- **THE PROBLEM**:
In the records below, find the line that contains "[0x060, 0x064, 0x068, 0x06C, 0x070, 0x074, 0x078, 0x07C].map" and repeat it, along with each line after it, exactly as written.

** DATA RECORDS follows **

/-- The registers that a bus write does not change: all but CMD, where a write submits a command
(10_state.md R59), INT_PENDING, INT_ENABLE and CFG_* (R80), the reserved offsets among them, which read 0
(R81). -/
def Obligations.OtherCsrWritesHaveNoEffect : Prop :=
  ∀ (s : State) (off : Nat) (v : Word),
    (off ≠ 0x020 → ¬(0x028 ≤ off ∧ off ≤ 0x044) → csrWriteAt s off v = s) ∧
    (off = 0x01C ∨ (0x048 ≤ off ∧ off ≤ 0x05C) ∨ 0x0A0 ≤ off → csrReadAt s off = 0#32)

/-- The registers after reset (10_state.md R44, R96; 70_reset_and_hazards.md R420), as bus reads of the
reference build (log 6) show them. -/
def Obligations.ResetRegistersReadTheirValues : Prop :=
  [0x000, 0x004, 0x008, 0x00C, 0x010, 0x014, 0x018, 0x020, 0x024, 0x028, 0x02C, 0x030, 0x034, 0x038,
    0x03C, 0x040, 0x044].map (csrReadAt State.reset) =
    [0x52544646#32, 0x00000007#32, 0x00001000#32, 0x00001000#32, 0x00001000#32, 0x000404FF#32,
      0x00001FFE#32, 0x00000000#32, 0x00000000#32, 0x00000000#32, 0x00000000#32, 0x00000000#32,
      0x00000800#32, 0x00000400#32, 0x00000000#32, 0x00000200#32, 0x00000101#32] ∧
  ([0x060, 0x064, 0x068, 0x06C, 0x070, 0x074, 0x078, 0x07C, 0x080, 0x084, 0x088, 0x08C, 0x090, 0x094,
    0x098, 0x09C].map (csrReadAt State.reset)).all (· == 0#32) = true ∧
  irq State.reset = false

/-! ### Bus accesses -/

/-- Which accesses get a bus error (60_exceptions.md R378 (a) to (c); 20_memory.md R120 to R127, R130,
R131): a read gets none exactly for an aligned 32-bit access to the CSR page or to an element in range. That
the offsets 0x01C0_0000 to 0x01FF_FFFF, which no row of R120 names, are refused is the model's reading
(DEDUCED, log 10). -/
def Obligations.BusReadsAreRefusedExactly : Prop :=
  ∀ (s : State) (addr width : Nat), s.build.Valid →
    ((readResponse s addr width).error = false ↔
      width = 32 ∧ ∃ off, addr = s.build.base + off ∧
        ((off < 0x1000 ∧ off % 4 = 0) ∨
         (∃ r n, r ∈ [Region.wsrcA, .wsrcS, .actA, .actS, .cola, .effsyn] ∧ n < s.build.nMax ∧
            off = tableOff r n) ∨
         (∃ u c f, u < s.build.inMax ∧ c < 255 ∧ f < s.build.stageFrames ∧
            off = stageOff s.build .stageIn u c f) ∨
         (∃ j c f, j < s.build.outMax ∧ c < 255 ∧ f < s.build.stageFrames ∧
            off = stageOff s.build .stageOut j c f) ∨
         (∃ u c k, u < s.build.inMax ∧ c < 255 ∧ k < s.build.nMax / 2 + 1 ∧
            (off = specOff s.build .specIn u c k ∨ off = specOff s.build .specIn u c k + 4)) ∨
         (∃ j c k, j < s.build.outMax ∧ c < 255 ∧ k < s.build.nMax / 2 + 1 ∧
            (off = specOff s.build .specOut j c k ∨ off = specOff s.build .specOut j c k + 4)))) ∧
    ((readResponse s addr width).error = true → (readResponse s addr width).data = some 0#32)

/-- A refused write has no effect but the error response; writes to the active tables are refused
(60_exceptions.md R378; 20_memory.md R129). -/
def Obligations.RefusedWritesHaveNoEffect : Prop :=
  ∀ (s : State) (addr width : Nat) (v : Word),
    ((readResponse s addr width).error = true →
      busWrite s addr width v = { s with resp := s.resp ++ [{ error := true, data := none }] }) ∧
    ∀ n r, s.build.Valid → r ∈ [Region.actA, .actS, .cola, .effsyn] → n < s.build.nMax →
      busWrite s (s.build.base + tableOff r n) 32 v =
        { s with resp := s.resp ++ [{ error := true, data := none }] }

/-- A performed write of a word of host-writable RAM is what a read of that word returns next, its lowest byte
at the lowest address, and it changes no byte outside the word and no register (20_memory.md R122, R124,
R125, R128, R129, R132). -/
def Obligations.RamWriteReadsBack : Prop :=
  ∀ (s : State) (off : Nat) (v : Word), s.build.Valid →
    (∃ n, n < s.build.nMax ∧ (off = tableOff .wsrcA n ∨ off = tableOff .wsrcS n)) ∨
    (∃ u c f, u < s.build.inMax ∧ c < 255 ∧ f < s.build.stageFrames ∧
      off = stageOff s.build .stageIn u c f) ∨
    (∃ j c f, j < s.build.outMax ∧ c < 255 ∧ f < s.build.stageFrames ∧
      off = stageOff s.build .stageOut j c f) ∨
    (∃ u c k, u < s.build.inMax ∧ c < 255 ∧ k < s.build.nMax / 2 + 1 ∧
      (off = specOff s.build .specIn u c k ∨ off = specOff s.build .specIn u c k + 4)) ∨
    (∃ j c k, j < s.build.outMax ∧ c < 255 ∧ k < s.build.nMax / 2 + 1 ∧
      (off = specOff s.build .specOut j c k ∨ off = specOff s.build .specOut j c k + 4)) →
    let addr := s.build.base + off
    let t := busWrite s addr 32 v
    readResponse t addr 32 = { error := false, data := some v } ∧
    t = { s with mem := t.mem, resp := s.resp ++ [{ error := false, data := none }] } ∧
    (∀ i, i < 4 → t.byteAt (off + i) = v.extractLsb' (8 * i) 8) ∧
    ∀ o, (o < off ∨ off + 4 ≤ o) → t.byteAt o = s.byteAt o

/-- A bus read changes nothing but the arrivals still to come and the response (20_memory.md R128, R134). At
BASE plus an offset of the register page it returns the register there, at BASE plus the offset of an element
its current word, also in the RAM a host may not write (42_window_cola.md R228). The constants, INT_ENABLE and
CFG_*, the active configuration and the counters read as 10_state.md R45 to R51, R52 to R58, R79 and R60 to
R70 say, in every state, and the active configuration and the counters read 0 in UNINIT
(44_engine_commands.md R317). -/
def Obligations.BusReadsReturnCurrentValues : Prop :=
  (∀ (s : State) (addr width : Nat) (rest : List Arrival), s.rst = false →
    s.port = { input := .access (.read addr width), during := [] } :: rest →
    step s = .next
      { s with port := rest, overlap := [], transit := .none, resp := [readResponse s addr width] }) ∧
  (∀ (s : State) (off : Nat), s.build.base % Config.windowBytes = 0 → off < 0x1000 → off % 4 = 0 →
    readResponse s (s.build.base + off) 32 = { error := false, data := some (csrReadAt s off) }) ∧
  (∀ (s : State) (off : Nat), s.build.Valid → IsElementWord s.build off →
    readResponse s (s.build.base + off) 32 = { error := false, data := some (s.wordAt off) }) ∧
  (∀ s : State,
    [0x000, 0x004, 0x008, 0x00C, 0x010, 0x018, 0x020].map (csrReadAt s) =
      [0x52544646#32, 0x00000007#32, BitVec.ofNat 32 s.build.nMax, BitVec.ofNat 32 s.build.bMax,
        BitVec.ofNat 32 s.build.stageFrames, s.build.fftSizes, 0x00000000#32] ∧
    (csrReadAt s 0x014).extractLsb' 0 8 = 255#8 ∧
    (csrReadAt s 0x014).extractLsb' 8 8 = BitVec.ofNat 8 s.build.inMax ∧
    (csrReadAt s 0x014).extractLsb' 16 8 = BitVec.ofNat 8 s.build.outMax ∧
    (csrReadAt s 0x014).extractLsb' 24 8 = 0#8 ∧
    [0x02C, 0x030, 0x034, 0x038, 0x03C, 0x040, 0x044].map (csrReadAt s) =
      [s.intEnable.setWidth 32, s.cfg.channels.setWidth 32, s.cfg.fftSize, s.cfg.overlap,
        s.cfg.window.setWidth 32, s.cfg.block, s.cfg.streams.setWidth 32] ∧
    [0x060, 0x064, 0x068, 0x06C, 0x070, 0x074, 0x078, 0x07C].map (csrReadAt s) =
      [s.act.fftSize, s.act.overlap, s.act.hop, s.act.windowSize, s.act.block,
        s.act.channels.setWidth 32, s.act.window.setWidth 32, s.act.streams.setWidth 32] ∧
    [0x080, 0x084, 0x088, 0x08C, 0x090, 0x094, 0x098, 0x09C].map (csrReadAt s) =
      [s.act.latency, s.act.spectrumSize, s.act.inCap, s.act.outCap, BitVec.ofNat 32 s.inIx.avail,
        BitVec.ofNat 32 s.outIx.avail, s.frameCount, s.lastFrames]) ∧
  ∀ (s : State) (off : Nat), Inv s → s.seq = .uninit → 0x060 ≤ off → off ≤ 0x09C →
    csrReadAt s off = 0x00000000#32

** End of DATA RECORDS **

- **WRITTEN RESPONSE**:
    [0x060, 0x064, 0x068, 0x06C, 0x070, 0x074, 0x078, 0x07C].map (csrReadAt s) =
      [s.act.fftSize, s.act.overlap, s.act.hop, s.act.windowSize, s.act.block,
        s.act.channels.setWidth 32, s.act.window.setWidth 32, s.act.streams.setWidth 32] ∧
    [0x080, 0x084, 0x088, 0x08C, 0x090, 0x094, 0x098, 0x09C].map (csrReadAt s) =
      [s.act.latency, s.act.spectrumSize, s.act.inCap, s.act.outCap, BitVec.ofNat 32 s.inIx.avail,
        BitVec.ofNat 32 s.outIx.avail, s.frameCount, s.lastFrames]) ∧
  ∀ (s : State) (off : Nat), Inv s → s.seq = .uninit → 0x060 ≤ off → off ≤ 0x09C →
    csrReadAt s off = 0x00000000#32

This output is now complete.